Nessa queda de braço entre Sarney e a bancada federal do Amazonas, ele leva vantagem. A nossa bancada não tem musculatura política para peitar o Presidente Lula e dizer a ele que é um crime o que o que o seu governo está fazendo com a Refinaria de Manaus, que está virando sucata, um monte de ferro-velho, por falta de recursos para a sua modernização. De qualquer jeito não é bom subestimar. Quem sabe se eles não se unem e partem para a briga. Vamos ver, o povo do Amazonas está esperando. 'Quem sabe faz a hora, não espera acontecer’, como dizia Geraldo Vandré em tempos de Brasil difícil, época em que José Sarney não passava de um sabujo a serviço dos militares.
Bem, nos jornais de hoje os dirigentes da Petrobrás no Estado vêm negando a denúncia feita pelos líderes dos petroleiros da REMAN dando conta de que a estatal, por falta de investimentos, está virando ferro-velho. Perguntar não ofende. Por que esses ilustres dirigentes, apesar de convidados, se recusam a comparecer à CMM para discutir a questão. E o pior, saíram-se com uma história pouco edificante, ridícula, de que obedeciam regras da direção nacional de manter silêncio. Até brinquei, afirmando do plenário da Câmara, que essa história parecia conversa do tal silêncio obsequioso imposto pela Igreja Católica quando deseja silenciar um teólogo que resolve discordar de algum dos seus dogmas, a exemplo do que fizeram com o frade Leonardo Boff. Ora, se eles tinham tais informações, como as que hoje são divulgadas, por que então se acovardaram e não compareceram a audiência pública ocorrida na CMM?
José MÁRIO FROTA Moreira é um dos vereadores mais atuantes da Câmara Municipal de Manaus. Tanto que tem três mandados (2013/2016; 2009/2012 e 1988/2001).

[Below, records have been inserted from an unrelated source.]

-- ==== Sys2Proof/Laws/KeepsBlock.lean ====
section
/-!
SUPPORT. Activation, memory responses, power, the boot store, the strobe and the resets keep everything that `Keeps` says.
-/
namespace Sys2Proof.Machine

variable {s0 s t : State}

theorem keeps_imgBusy {a0} (h0 : Keeps s0 a0) : Keeps s0 (imgBusy a0) := by
  unfold imgBusy
  with_reducible repeat' (first | assumption | refine keeps_modImg ?_)

theorem keeps_stageOp {a0} {a1} (h0 : Keeps s0 a0) : Keeps s0 (stageOp a0 a1) := by
  unfold stageOp
  with_reducible repeat' (first | assumption | refine keeps_imgBusy ?_ | refine keeps_unstageModels ?_ | refine keeps_modImg ?_ | refine keeps_ite ?_ ?_)

theorem keeps_abortStaging {a0} (h0 : Keeps s0 a0) : Keeps s0 (abortStaging a0) := by
  unfold abortStaging
  with_reducible repeat' (first | assumption | refine keeps_modImg ?_ | refine keeps_ite ?_ ?_)

theorem keeps_discardStagedOp {a0} (h0 : Keeps s0 a0) : Keeps s0 (discardStagedOp a0) := by
  unfold discardStagedOp
  with_reducible repeat' (first | assumption | refine keeps_abortStaging ?_ | refine keeps_unstageModels ?_ | refine keeps_modImg ?_ | refine keeps_ite ?_ ?_ | split)

theorem keeps_settleRates {a0} (h0 : Keeps s0 a0) : Keeps s0 (settleRates a0) := by
  unfold settleRates
  with_reducible repeat' (first | assumption | refine keepsMk_of ?_ ?_ ?_ ?_ ?_ ?_ ?_ (by rfl) | rfl | refine keeps_settleBudgets ?_ | refine keeps_settleLevels ?_ | dsimp only [keeps_mk_eq])

theorem keeps_loadRegs {a0} {a1} (h0 : Keeps s0 a0) : Keeps s0 (loadRegs a0 a1) := by
  unfold loadRegs
  with_reducible repeat' (first | assumption | refine keepsMk_of ?_ ?_ ?_ ?_ ?_ ?_ ?_ (by rfl) | rfl | refine keeps_settleRates ?_ | dsimp only [keeps_mk_eq])

theorem keeps_switchTraces {a0} {a1} (h0 : Keeps s0 a0) : Keeps s0 (switchTraces a0 a1) := by
  unfold switchTraces
  with_reducible repeat' (first | assumption | refine keeps_closeBlock ?_ | refine keeps_ite ?_ ?_ | dsimp only [keeps_mk_eq] | refine keeps_foldl ?_ ?_ | intro _ _ _)

theorem keeps_cutRates {a0} (h0 : Keeps s0 a0) : Keeps s0 (cutRates a0) := by
  unfold cutRates
  with_reducible repeat' (first | assumption | refine keeps_modVrd ?_ | refine keeps_settleLevels ?_ | refine keeps_ite ?_ ?_)

theorem keeps_freshPort {a0} {a1} {a2} {a3} (h0 : Keeps s0 a0) : Keeps s0 (freshPort a0 a1 a2 a3) := by
  unfold freshPort
  with_reducible repeat' (first | assumption | refine keeps_ptpDropped ?_ | refine keeps_modPort ?_)

theorem keeps_switchPort {a0} {a1} {a2} {a3} {a4} (h4 : Keeps s0 a4) : Keeps s0 (switchPort a0 a1 a2 a3 a4) := by
  unfold switchPort
  with_reducible repeat' (first | assumption | refine keeps_freshPort ?_ | refine keeps_ite ?_ ?_ | split)

theorem keeps_heartActive {a0} (h0 : Keeps s0 a0) : Keeps s0 (heartActive a0) := by
  unfold heartActive
  with_reducible repeat' (first | assumption | refine keeps_modPort ?_ | split)

theorem keeps_powerRole {a0} {a1} (h0 : Keeps s0 a0) : Keeps s0 (powerRole a0 a1) := by
  unfold powerRole
  cases unitUsed a1 18
  · exact keeps_of h0 rfl rfl (Nat.le_refl _) fun ⟨b1, b2, b3, b4, b5, _, b7⟩ => ⟨b1, b2, b3, b4, b5, Nat.zero_le _, b7⟩
  · exact keepsMk_of h0 rfl rfl rfl rfl rfl rfl rfl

É formado em Direito, pela Universidade Federal do Amazonas. Autor de livros como “Presença do Amazonas no Congresso Nacional” (1975); “Em Defesa do Povo” (1978); “Em Defesa da Liberdade” (1981) e “Resistência” (1984).
Mario Frota, em 2004, foi eleito vice-prefeito de Manaus (2005/2008) e foi deputado estadual por dois mandatos seguidos (1999/2002 e 2003/2004). Entre os anos de 1974 e 1982 foi também deputado federal pelo Amazonas.